Жижек, напротив, отрицает оригинальность художественных исканий в революционной России, говоря, что «то, что делали художники русского авангарда, было всего лишь следствием ленинского прославления «тейлоризации» как нового научного способа организации производства» (13 опытов, с. 121).
Даже если этот опыт и имеет неприятный политический привкус, все равно в культурно-политическом синтезе роль первой скрипки у Гройса играет искусство, а никак не политика, и в этом он – последователь линии Чаадаева, говорившего о России как о стране абсолютно отрицательного опыта.
То есть позиция Гройса в отношении Запада – это позиция вменяемого, адекватного, цивилизованного, но чужого, который ощущает себя на Западе хоть и комфортно, но в гостях. Как гость он не может позволить себе резко критических замечаний, занимая в лучшем случае позицию наблюдателя и комментатора, при этом достаточно доброжелательного, более того, постоянно подчеркивающего, что он разделяет убеждения и ценности хозяев дома – причем истинных (а не мнимых, идеологических) хозяев, то есть западной буржуазии.
Характерно, что для политического радикала Жижека только одна мысль Гройса представила интерес (по крайней мере, только она и процитирована), и эта мысль одновременно парадоксальна и внеполитична, а именно что Христос – это ready made Бог, в том смысле, что он такой же, как и все мы, и по внешним признакам его божественная суть неразличима. Только искушенный взгляд адепта (подобно взгляду искушенного зрителя в случае искусства модернизма) способен эту суть усмотреть.
В позиции «вежливого гостя капиталистического рая», с разной степенью адекватности разделяемой не только Гройсом, но и многими русскими, оказавшимися на Западе в период Большой эмиграции семидесятых и восьмидесятых, и заключается причина того презрения, которое испытывают к ним европейские левые, так как диссидентствующие русские, попадая на Запад, становились оголтело правыми. Даже Гройс, в сущности, правый.

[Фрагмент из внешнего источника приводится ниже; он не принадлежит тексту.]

-- ==== Sys2Proof/Syntax.lean ====
section
/-! DEFINITION. The commands of SO595-CMD version 1, one constructor for each row of spec/opcode_table.json. -/

namespace Sys2Proof

/-- `ORD` of WRITE: which bit of a byte is sent first (30_encoding.md R102). -/
inductive BitOrder where
  | lsbFirst
  | msbFirst
deriving DecidableEq, Repr

/-- A decoded command with its operands (30_encoding.md R101, R105).
`write` carries the data operand `wdata`, an 8N-bit number with part 0 in its low byte (20_memory.md R73). -/
inductive Instr where
  | init
  | write (ord : BitOrder) (wdata : Nat)
  | writePin (pin : BitVec 16) (turnOn : Bool)
  | allOff (latch : Bool)
  | state
deriving DecidableEq, Repr

/-- What the host presents: the command word and the data operand (30_encoding.md R100). -/
structure Command where
  cw    : Word
  wdata : Nat
deriving DecidableEq, Repr

end Sys2Proof
end

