-- ==== Sys2Proof/Machine/Memory.lean ====
section
/-! DEFINITION. The shadow register, the controller's only memory (20_memory.md R70), as a list of (part, byte) cells
in one canonical form: parts strictly rising, no cell equal to what an unlisted part reads as. -/

namespace Sys2Proof.Machine

/-- The bytes of the shadow that are not 0, by part. -/
abbrev Memory := List Host.Cell

/-- What an unlisted part reads as: the reset contents, 0 (10_state.md R33). -/
def Memory.unlisted : Byte := 0

/-- `MemRead(p, 1)`, which is `shadow[p]` (00_scope.md R15). -/
def Memory.read : Memory → Nat → Byte
  | [], _ => Memory.unlisted
  | (a, v) :: m, p => if p = a then v else Memory.read m p

/-- A cell that is listed only if it differs from an unlisted one. -/
def Memory.cell (p : Nat) (v : Byte) : Memory := if v = Memory.unlisted then [] else [(p, v)]

/-- `MemWrite(p, 1, v)`, which is `shadow[p] <- v` (00_scope.md R15). -/
def Memory.write : Memory → Nat → Byte → Memory
  | [], p, v => Memory.cell p v
  | (a, w) :: m, p, v =>
    if p < a then Memory.cell p v ++ (a, w) :: m
    else if p = a then Memory.cell p v ++ m
    else (a, w) :: Memory.write m p v

/-- Parts strictly rising from `lo` on, none at `n` or above, no cell that an unlisted part would read as. -/
def Memory.wfFrom (n : Nat) : Nat → Memory → Bool
  | _, [] => true
  | lo, (a, v) :: m => decide (lo ≤ a ∧ a < n ∧ v ≠ Memory.unlisted) && Memory.wfFrom n (a + 1) m

/-- The canonical form of the shadow of a chain of `n` chips: cells for parts 0 to `n - 1` only (R70). -/
def Memory.wf (n : Nat) (m : Memory) : Bool := Memory.wfFrom n 0 m

end Sys2Proof.Machine
end

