-- ==== Sys2Proof/Machine/Write.lean ====
section
/-! DEFINITION. WRITE (41_write.md R160 to R166). -/

namespace Sys2Proof.Machine

/-- `cellW(p, i)`: the settled cell of the bit, then the shadow bit write (41_write.md R161). -/
def writeCell (c : Config) (ord : BitOrder) (wdata p i : Nat) : List MicroOp :=
  settledCell c.tSettle (wdataBit wdata p (wireBit ord i))
    ++ [.shb p (wireBit ord i) (wdataBit wdata p (wireBit ord i))]

/-- `prog_write(cfg, wdata, ord)` (R161). -/
def progWrite (c : Config) (wdata : Nat) (ord : BitOrder) : List MicroOp :=
  latchedFrame ((slots c.n).flatMap fun x => writeCell c ord wdata x.1 x.2)

/-- WRITE's accept step (10_state.md R45). -/
def execWrite (ord : BitOrder) (wdata : Nat) (s : State) : Host.Outcome State Fault Refusal :=
  startCommand (progWrite s.cfg wdata ord) .ok s

end Sys2Proof.Machine
end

А вот Жижек конъюнктурно делает вид, что он левый, потому что он Западу не чужой. Он и не считает себя чужим, хотя ему и обидно за пренебрежительные высказывания о его родной Восточной Европе.
Раздел II
О МОСКОВСКОМ КОНЦЕПТУАЛИЗМЕ
1 ОБ АНГЕЛАХ ИСТОРИИ И СОВРЕМЕННОМ ИСКУССТВЕ В РОССИИ. ТЕЗИСЫ55
Выставка «Ангелы истории». Антверпен, Бельгия. Кураторы Иосиф Бакштейн и Барт де Баре, Музей современного искусства М НКА, 2007.
[Закрыть]
На рисунке Клее «Angelus Novus» изображен ангел, будто бы готовый отвернуться от того, что он так пристально созерцает. Глаза его округлились в изумлении, рот раскрыт, крылья распахнуты. Именно так изображают ангела истории. Его лицо обращено к прошлому. В том, что представляется нам последовательностью событий, он видит одну сплошную катастрофу, которая продолжает громоздить руину на руине, бросая их к его ногам. Ангел хотел бы остаться, воскресить мертвых и восстановить все разрушенное. Но из Рая несется буря; она с такой злостью бросается в его крылья, что ангел уже не может их сомкнуть. Буря безжалостно толкает ангела в будущее, к которому он повернулся спиной, и гора руин, на которые он глядит, растет до небес. Буря – это то, что мы называем прогрессом.
Вальтер Беньямин, «Девятый тезис о философии истории»
Особенность России заключается в том, что отсутствие сколько-нибудь развитых форм народного представительства сделало историю принципиально важной для легитимизации власти. Не имея возможности подтвердить свою законность честно полученным мандатом, сменяющие друг друга режимы и правительства вынуждены были апеллировать к прошлому, к истокам.
Б. Кагарлицкий. «Россия – Периферийная империя»
Экскурс в философию ангелов
Художника вполне уместно сравнивать с ангелом, так как он/она – пришелец в этот мир, который смотрит на мир глазами Бога. Только совмещая позицию внутри мира и вне его художник может осуществлять рефлексию, постоянно пересматривая картину мира, понимая, что люди видят мир его/ее глазами.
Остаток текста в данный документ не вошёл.